* **THE PROBLEM**: First find the line with "10, 53⟩) := by decide +kernel" in the entries below, then set down exactly every line through the line with "4, 118, 2⟩)", that line included.

::::::::::

theorem test_decode_02_a :
    decode 0x08295F80 = .ok (.and ⟨1, 37, 63, 0⟩)
    ∧ decode 0x08629D53 = .ok (.or ⟨1, 10, 58, 83⟩)
    ∧ decode 0x088D3FC6 = .ok (.xor ⟨0, 52, 127, 70⟩)
    ∧ decode 0x08FDF58A = .ok (.andn ⟨1, 119, 107, 10⟩)
    ∧ decode 0x09281461 = .ok (.shl ⟨1, 32, 40, 97⟩)
    ∧ decode 0x09505203 = .ok (.shr ⟨0, 65, 36, 3⟩)
    ∧ decode 0x0992310D = .ok (.sar ⟨0, 72, 98, 13⟩)
    ∧ decode 0x09C37625 = .ok (.rotl ⟨0, 13, 108, 37⟩)
    ∧ decode 0x0A023D02 = .ok (.shl64 ⟨0, 8, 122, 2⟩)
    ∧ decode 0x0A75C01B = .ok (.shr64 ⟨1, 87, 0, 27⟩)
    ∧ decode 0x0A86BB00 = .ok (.popc ⟨26, 118⟩)
    ∧ decode 0x0ADD0300 = .ok (.clz ⟨116, 6⟩) := by decide +kernel

theorem test_decode_02_b :
    decode 0x0B0F1800 = .ok (.brev ⟨60, 48⟩)
    ∧ decode 0x0B769935 = .ok (.bfxZ ⟨1, 90, 50, 53⟩)
    ∧ decode 0x0B922819 = .ok (.bfxI ⟨0, 72, 80, 25⟩)
    ∧ decode 0x0BF5912B = .ok (.bfi ⟨1, 86, 34, 43⟩) := by decide +kernel

theorem test_decode_03 :
    decode 0x0C0B4EAA = .ok (.iaddi ⟨11, 39, 170⟩)
    ∧ decode 0x0C81F6D1 = .ok (.andi ⟨1, 123, 209⟩)
    ∧ decode 0x0D61EC3C = .ok (.ori ⟨97, 118, 60⟩)
    ∧ decode 0x0D913F69 = .ok (.xori ⟨17, 31, 361⟩)
    ∧ decode 0x0E0C0201 = .ok (.shli ⟨12, 1, 1⟩)
    ∧ decode 0x0EBBCC0F = .ok (.shri ⟨59, 102, 15⟩)
    ∧ decode 0x0F16AE11 = .ok (.sari ⟨22, 87, 17⟩)
    ∧ decode 0x0F9800E5 = .ok (.movi ⟨24, 229⟩) := by decide +kernel

theorem test_decode_04 :
    decode 0x120FC835 = .ok (.cmp ⟨8, 0, 7, 1, 3, 16, 53⟩) := by decide +kernel

theorem test_decode_05 :
    decode 0x14AC4732 = .ok (.sel ⟨5, 49, 14, 50⟩)
    ∧ decode 0x150D7F00 = .ok (.mov ⟨53, 126⟩) := by decide +kernel

theorem test_decode_06 :
    decode 0x1806C022 = .ok (.shflIdx ⟨27, 0, 34⟩)
    ∧ decode 0x183BBE7C = .ok (.shflUp ⟨110, 124, 124⟩)
    ∧ decode 0x1859A5A6 = .ok (.shflDown ⟨102, 75, 38⟩)
    ∧ decode 0x187FF882 = .ok (.shflXor ⟨127, 113, 2⟩)
    ∧ decode 0x1925C000 = .ok (.kprefix ⟨1, 23⟩)
    ∧ decode 0x1A00FF80 = .ok (.ballot ⟨3, 127⟩)
    ∧ decode 0x1B0DA694 = .ok (.lrd ⟨54, 77, 20⟩)
    ∧ decode 0x1B090642 = .ok (.lrdS ⟨36, 12, 2⟩) := by decide +kernel

theorem test_decode_07 :
    decode 0x1C01C081 = .ok (.kand ⟨7, 1, 1⟩)
    ∧ decode 0x1C20C100 = .ok (.kor ⟨3, 2, 0⟩)
    ∧ decode 0x1C418202 = .ok (.kxor ⟨6, 4, 2⟩)
    ∧ decode 0x1C618100 = .ok (.knot ⟨6, 2⟩)
    ∧ decode 0x1C80C200 = .ok (.kmovKs ⟨3, 4⟩)
    ∧ decode 0x1CA10000 = .ok (.kmovSk ⟨4, 0⟩)
    ∧ decode 0x1CC34200 = .ok (.kpopc ⟨13, 4⟩)
    ∧ decode 0x1CEA0080 = .ok (.kffs ⟨40, 1⟩) := by decide +kernel

theorem test_decode_08 :
    decode 0x201317AF = .ok (.faddF32 ⟨0, 76, 47, 47⟩)
    ∧ decode 0x206E887A = .ok (.fsubF32 ⟨1, 58, 16, 122⟩)
    ∧ decode 0x20AF7549 = .ok (.fmulF32 ⟨1, 61, 106, 73⟩)
    ∧ decode 0x20DB9897 = .ok (.ffmaF32 ⟨0, 110, 49, 23⟩)
    ∧ decode 0x2124D3F4 = .ok (.ffmsF32 ⟨1, 19, 39, 116⟩)
    ∧ decode 0x215A271F = .ok (.fnmaF32 ⟨0, 104, 78, 31⟩)
    ∧ decode 0x21A60A5E = .ok (.fminF32 ⟨1, 24, 20, 94⟩)
    ∧ decode 0x21FE2319 = .ok (.fmaxF32 ⟨1, 120, 70, 25⟩)
    ∧ decode 0x2215FC80 = .ok (.fabsF32 ⟨87, 121⟩)
    ∧ decode 0x224C7800 = .ok (.fnegF32 ⟨49, 112⟩)
    ∧ decode 0x22934535 = .ok (.fcsgnF32 ⟨0, 77, 10, 53⟩) := by decide +kernel

theorem test_decode_09 :
    decode 0x24034684 = .ok (.faddF64 ⟨0, 13, 13, 4⟩)
    ∧ decode 0x247ED01E = .ok (.fsubF64 ⟨1, 123, 32, 30⟩)
    ∧ decode 0x24B69920 = .ok (.fmulF64 ⟨1, 90, 50, 32⟩)
    ∧ decode 0x24DA79CC = .ok (.ffmaF64 ⟨0, 105, 115, 76⟩)
    ∧ decode 0x25096116 = .ok (.ffmsF64 ⟨0, 37, 66, 22⟩)
    ∧ decode 0x25773E88 = .ok (.fnmaF64 ⟨1, 92, 125, 8⟩)
    ∧ decode 0x25875EC7 = .ok (.fminF64 ⟨0, 29, 61, 71⟩)
    ∧ decode 0x25FB674E = .ok (.fmaxF64 ⟨1, 109, 78, 78⟩)
    ∧ decode 0x26025180 = .ok (.fabsF64 ⟨9, 35⟩)
    ∧ decode 0x2646FA80 = .ok (.fnegF64 ⟨27, 117⟩)
    ∧ decode 0x26A6AF82 = .ok (.fcsgnF64 ⟨1, 26, 95, 2⟩) := by decide +kernel

theorem test_decode_0a :
    decode 0x28089A39 = .ok (.haddF16 ⟨0, 34, 52, 57⟩)
    ∧ decode 0x2841C296 = .ok (.hmulF16 ⟨0, 7, 5, 22⟩)
    ∧ decode 0x288BE1C9 = .ok (.hfmaF16 ⟨0, 47, 67, 73⟩)
    ∧ decode 0x28E405AE = .ok (.hminF16 ⟨1, 16, 11, 46⟩)
    ∧ decode 0x291C9CFD = .ok (.hmaxF16 ⟨0, 114, 57, 125⟩)
    ∧ decode 0x2A152ED8 = .ok (.haddBf16 ⟨0, 84, 93, 88⟩)
    ∧ decode 0x2A72BC91 = .ok (.hmulBf16 ⟨1, 74, 121, 17⟩)
    ∧ decode 0x2AA13B02 = .ok (.hfmaBf16 ⟨1, 4, 118, 2⟩)
    ∧ decode 0x2ADD16D9 = .ok (.hminBf16 ⟨0, 116, 45, 89⟩)
    ∧ decode 0x2B1EC202 = .ok (.hmaxBf16 ⟨0, 123, 4, 2⟩) := by decide +kernel

theorem test_decode_0b_a :
    decode 0x2C132880 = .ok (.frcpF32 ⟨76, 81⟩)
    ∧ decode 0x2C425E80 = .ok (.frsqF32 ⟨9, 61⟩)
    ∧ decode 0x2C822E80 = .ok (.fsqrtF32 ⟨8, 93⟩)
    ∧ decode 0x2CC9D400 = .ok (.fexp2F32 ⟨39, 40⟩)
    ∧ decode 0x2D047F80 = .ok (.flog2F32 ⟨17, 127⟩)
    ∧ decode 0x2D424480 = .ok (.ffloorF32 ⟨9, 9⟩)
    ∧ decode 0x2D8E6280 = .ok (.fceilF32 ⟨57, 69⟩)
    ∧ decode 0x2DCBEF00 = .ok (.ftruncF32 ⟨47, 94⟩)
    ∧ decode 0x2E017980 = .ok (.frintF32 ⟨5, 115⟩)
    ∧ decode 0x2E5DEF00 = .ok (.fclassF32 ⟨119, 94⟩)
    ∧ decode 0x2EB68865 = .ok (.fdivF32 ⟨1, 90, 16, 101⟩)
    ∧ decode 0x2EDEFA80 = .ok (.fsqrtF64 ⟨123, 117⟩) := by decide +kernel

theorem test_decode_0b_b :
    decode 0x2F0AD680 = .ok (.frcpF64 ⟨43, 45⟩)
    ∧ decode 0x2F55DE73 = .ok (.fdivF64 ⟨0, 87, 60, 115⟩) := by decide +kernel

theorem test_decode_0c_a :
    decode 0x300277E6 = .ok (.cvtI32 ⟨9, 111, 6, 6⟩)
    ∧ decode 0x305E328D = .ok (.cvtZ32 ⟨120, 101, 0, 13⟩)
    ∧ decode 0x308FE489 = .ok (.cvtI64 ⟨63, 73, 0, 9⟩)
    ∧ decode 0x30D51839 = .ok (.cvtZ64 ⟨84, 48, 3, 9⟩)
    ∧ decode 0x31006681 = .ok (.cvtF32 ⟨1, 77, 0, 1⟩)
    ∧ decode 0x3142E88F = .ok (.cvtF64 ⟨11, 81, 0, 15⟩)
    ∧ decode 0x3188383B = .ok (.cvtF16 ⟨32, 112, 3, 11⟩)
    ∧ decode 0x31CA98FB = .ok (.cvtBf16 ⟨42, 49, 7, 11⟩)
    ∧ decode 0x32162537 = .ok (.cvtE4m3 ⟨88, 74, 3, 7⟩)
    ∧ decode 0x324EF5C1 = .ok (.cvtE5m2 ⟨59, 107, 4, 1⟩)
    ∧ decode 0x3290B040 = .ok (.cvtI8 ⟨66, 96, 4, 0⟩)
    ∧ decode 0x32C9E607 = .ok (.cvtZ8 ⟨39, 76, 0, 7⟩) := by decide +kernel

theorem test_decode_0c_b :
    decode 0x33008EFB = .ok (.cvtI16 ⟨2, 29, 7, 11⟩)
    ∧ decode 0x33439FE9 = .ok (.cvtZ16 ⟨14, 63, 6, 9⟩) := by decide +kernel

theorem test_decode_10_a :
    decode 0x402AE81F = .ok (.uadd ⟨42, 58, 31⟩)
    ∧ decode 0x4010E605 = .ok (.uaddImm ⟨16, 57, 5⟩)
    ∧ decode 0x40574C09 = .ok (.usub ⟨23, 19, 9⟩)
    ∧ decode 0x406B9E67 = .ok (.usubImm ⟨43, 39, 103⟩)
    ∧ decode 0x40A12830 = .ok (.umul ⟨33, 10, 48⟩)
    ∧ decode 0x40B95751 = .ok (.umulImm ⟨57, 21, 337⟩)
    ∧ decode 0x40FB701F = .ok (.uand ⟨59, 28, 31⟩)
    ∧ decode 0x40F93EA7 = .ok (.uandImm ⟨57, 15, 167⟩)
    ∧ decode 0x4119A810 = .ok (.uor ⟨25, 42, 16⟩)
    ∧ decode 0x410CA2DC = .ok (.uorImm ⟨12, 40, 220⟩)
    ∧ decode 0x4173CC30 = .ok (.uxor ⟨51, 51, 48⟩)
    ∧ decode 0x417A33C2 = .ok (.uxorImm ⟨58, 12, 450⟩) := by decide +kernel

theorem test_decode_10_b :
    decode 0x418D600E = .ok (.ushl ⟨13, 24, 14⟩)
    ∧ decode 0x41A5EAA2 = .ok (.ushlImm ⟨37, 58, 162⟩)
    ∧ decode 0x41CD2008 = .ok (.ushr ⟨13, 8, 8⟩)
    ∧ decode 0x41DF5BAC = .ok (.ushrImm ⟨31, 22, 428⟩)
    ∧ decode 0x4239D802 = .ok (.usar ⟨57, 54, 2⟩)
    ∧ decode 0x422D13E6 = .ok (.usarImm ⟨45, 4, 486⟩)
    ∧ decode 0x427E4434 = .ok (.uminI ⟨62, 17, 52⟩)
    ∧ decode 0x424A1EE6 = .ok (.uminIImm ⟨10, 7, 230⟩)
    ∧ decode 0x429E443B = .ok (.umaxI ⟨30, 17, 59⟩)
    ∧ decode 0x428DD6D3 = .ok (.umaxIImm ⟨13, 53, 211⟩)
    ∧ decode 0x42D8A000 = .ok (.umov ⟨24, 40⟩)
    ∧ decode 0x42E102FC = .ok (.umovImm ⟨33, 252⟩) := by decide +kernel

theorem test_decode_10_c :
    decode 0x432B502D = .ok (.uadd64 ⟨43, 20, 45⟩)
    ∧ decode 0x4335D7F6 = .ok (.uadd64Imm ⟨53, 53, 502⟩)
    ∧ decode 0x43677084 = .ok (.ucmp ⟨39, 28, 2, 4⟩) := by decide +kernel

theorem test_decode_12 :
    decode 0x481A8004 = .ok (.rdsrV ⟨106, 4⟩)
    ∧ decode 0x4824406F = .ok (.rdsr ⟨17, 111⟩)
    ∧ decode 0x48401305 = .ok (.wrsr ⟨38, 5⟩)
    ∧ decode 0x48759680 = .ok (.vgetx ⟨86, 45⟩)
    ∧ decode 0x48846480 = .ok (.vsetx ⟨17, 73⟩) := by decide +kernel

theorem test_decode_13 :
    decode 0x4C16A69E = .ok (.ldgZ8 ⟨45, 9, 83, 6⟩)
    ∧ decode 0x4C640291 = .ok (.ldgI8 ⟨72, 0, 82, 1⟩)
    ∧ decode 0x4C99B8C0 = .ok (.ldgZ16 ⟨51, 14, 24, 0⟩)
    ∧ decode 0x4CF16911 = .ok (.ldgI16 ⟨98, 26, 34, 1⟩)
    ∧ decode 0x4D319328 = .ok (.ldgB32 ⟨99, 4, 101, 0⟩)
    ∧ decode 0x4D7ED073 = .ok (.ldgB64 ⟨125, 20, 14, 3⟩)
    ∧ decode 0x4D86D225 = .ok (.ldgB128 ⟨13, 20, 68, 5⟩)
    ∧ decode 0x4DD467F8 = .ok (.lduB32 ⟨40, 25⟩)
    ∧ decode 0x4E0BFBF8 = .ok (.lduB64 ⟨23, 30⟩) := by decide +kernel

theorem test_decode_14 :
    decode 0x5004D4C9 = .ok (.stgB8 ⟨9, 21, 25, 1⟩)
    ∧ decode 0x5074BD01 = .ok (.stgB16 ⟨105, 15, 32, 1⟩)
    ∧ decode 0x50AD8303 = .ok (.stgB32 ⟨91, 0, 96, 3⟩)
    ∧ decode 0x50E25821 = .ok (.stgB64 ⟨68, 22, 4, 1⟩)
    ∧ decode 0x510E231A = .ok (.stgB128 ⟨28, 8, 99, 2⟩) := by decide +kernel

theorem test_decode_15 :
    decode 0x5422DBCC = .ok (.ldsZ16 ⟨69, 22, 121, 4⟩)
    ∧ decode 0x55204FFE = .ok (.ldsB32 ⟨64, 19, 127, 6⟩)
    ∧ decode 0x554A3366 = .ok (.ldsB32Wfull ⟨20, 12, 108, 6⟩)
    ∧ decode 0x55ACF0E0 = .ok (.ldsB32Take ⟨89, 28, 28, 0⟩)
    ∧ decode 0x561A7795 = .ok (.ldsB64 ⟨52, 29, 114, 5⟩)
    ∧ decode 0x565891CB = .ok (.ldsB64Wfull ⟨49, 4, 57, 3⟩)
    ∧ decode 0x568CD38F = .ok (.ldsB64Take ⟨25, 20, 113, 7⟩)
    ∧ decode 0x57003234 = .ok (.ldsB128 ⟨0, 12, 70, 4⟩)
    ∧ decode 0x5769F206 = .ok (.ldsB128Wfull ⟨83, 28, 64, 6⟩)
    ∧ decode 0x57B4795B = .ok (.ldsB128Take ⟨104, 30, 43, 3⟩) := by decide +kernel

theorem test_decode_16_a :
    decode 0x5814D3E9 = .ok (.stsB16 ⟨41, 20, 125, 1⟩)
    ∧ decode 0x59065F76 = .ok (.stsB32 ⟨12, 23, 110, 6⟩)
    ∧ decode 0x597353B5 = .ok (.stsB32Put ⟨102, 20, 118, 5⟩)
    ∧ decode 0x598798FF = .ok (.stsB32Fill ⟨15, 6, 31, 7⟩)
    ∧ decode 0x59D8FC5F = .ok (.stsB32Drain ⟨49, 31, 11, 7⟩)
    ∧ decode 0x5A13C7EE = .ok (.stsB64 ⟨39, 17, 125, 6⟩)
    ∧ decode 0x5A7BA90F = .ok (.stsB64Put ⟨119, 10, 33, 7⟩)
    ∧ decode 0x5AADEC12 = .ok (.stsB64Fill ⟨91, 27, 2, 2⟩)
    ∧ decode 0x5AE00823 = .ok (.stsB64Drain ⟨64, 2, 4, 3⟩)
    ∧ decode 0x5B15C5AE = .ok (.stsB128 ⟨43, 17, 53, 6⟩)
    ∧ decode 0x5B51BFA8 = .ok (.stsB128Put ⟨35, 15, 117, 0⟩)
    ∧ decode 0x5B8DE778 = .ok (.stsB128Fill ⟨27, 25, 111, 0⟩) := by decide +kernel

theorem test_decode_16_b :
    decode 0x5BDB6421 = .ok (.stsB128Drain ⟨54, 25, 4, 1⟩) := by decide +kernel

theorem test_decode_17_a :
    decode 0x5C273A91 = .ok (.atomgAdd ⟨2, 1, 1, 1, 117, 17⟩)
    ∧ decode 0x5C5339DC = .ok (.atomgFadd ⟨1, 0, 1, 1, 115, 92⟩)
    ∧ decode 0x5CAF1C79 = .ok (.atomgMinI ⟨2, 3, 1, 1, 56, 121⟩)
    ∧ decode 0x5CF72C0B = .ok (.atomgMaxI ⟨3, 1, 1, 1, 88, 11⟩)
    ∧ decode 0x5D3123A5 = .ok (.atomgMinZ ⟨3, 0, 0, 1, 71, 37⟩)
    ∧ decode 0x5D7B0AC2 = .ok (.atomgMaxZ ⟨3, 2, 1, 1, 21, 66⟩)
    ∧ decode 0x5DAF1027 = .ok (.atomgAnd ⟨2, 3, 1, 1, 32, 39⟩)
    ∧ decode 0x5DE737F3 = .ok (.atomgOr ⟨2, 1, 1, 1, 111, 115⟩)
    ∧ decode 0x5E21097B = .ok (.atomgXor ⟨2, 0, 0, 1, 18, 123⟩)
    ∧ decode 0x5E691F99 = .ok (.atomgExch ⟨2, 2, 0, 1, 63, 25⟩)
    ∧ decode 0x5E99004D = .ok (.atomgCas ⟨1, 2, 0, 1, 0, 77⟩)
    ∧ decode 0x5ED33E05 = .ok (.atomgLd ⟨1, 0, 1, 124, 5⟩) := by decide +kernel

theorem test_decode_17_b :
    decode 0x5F2C22E6 = .ok (.atomgSt ⟨2, 3, 0, 69, 102⟩)
    ∧ decode 0x5F7807BE = .ok (.atomgXadd ⟨3, 2, 15, 62⟩) := by decide +kernel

::::::::::

* **EXPECTED OUTPUT**:
    ∧ decode 0x22934535 = .ok (.fcsgnF32 ⟨0, 77, 10, 53⟩) := by decide +kernel

theorem test_decode_09 :
    decode 0x24034684 = .ok (.faddF64 ⟨0, 13, 13, 4⟩)
    ∧ decode 0x247ED01E = .ok (.fsubF64 ⟨1, 123, 32, 30⟩)
    ∧ decode 0x24B69920 = .ok (.fmulF64 ⟨1, 90, 50, 32⟩)
    ∧ decode 0x24DA79CC = .ok (.ffmaF64 ⟨0, 105, 115, 76⟩)
    ∧ decode 0x25096116 = .ok (.ffmsF64 ⟨0, 37, 66, 22⟩)
    ∧ decode 0x25773E88 = .ok (.fnmaF64 ⟨1, 92, 125, 8⟩)
    ∧ decode 0x25875EC7 = .ok (.fminF64 ⟨0, 29, 61, 71⟩)
    ∧ decode 0x25FB674E = .ok (.fmaxF64 ⟨1, 109, 78, 78⟩)
    ∧ decode 0x26025180 = .ok (.fabsF64 ⟨9, 35⟩)
    ∧ decode 0x2646FA80 = .ok (.fnegF64 ⟨27, 117⟩)
    ∧ decode 0x26A6AF82 = .ok (.fcsgnF64 ⟨1, 26, 95, 2⟩) := by decide +kernel

theorem test_decode_0a :
    decode 0x28089A39 = .ok (.haddF16 ⟨0, 34, 52, 57⟩)
    ∧ decode 0x2841C296 = .ok (.hmulF16 ⟨0, 7, 5, 22⟩)
    ∧ decode 0x288BE1C9 = .ok (.hfmaF16 ⟨0, 47, 67, 73⟩)
    ∧ decode 0x28E405AE = .ok (.hminF16 ⟨1, 16, 11, 46⟩)
    ∧ decode 0x291C9CFD = .ok (.hmaxF16 ⟨0, 114, 57, 125⟩)
    ∧ decode 0x2A152ED8 = .ok (.haddBf16 ⟨0, 84, 93, 88⟩)
    ∧ decode 0x2A72BC91 = .ok (.hmulBf16 ⟨1, 74, 121, 17⟩)
    ∧ decode 0x2AA13B02 = .ok (.hfmaBf16 ⟨1, 4, 118, 2⟩)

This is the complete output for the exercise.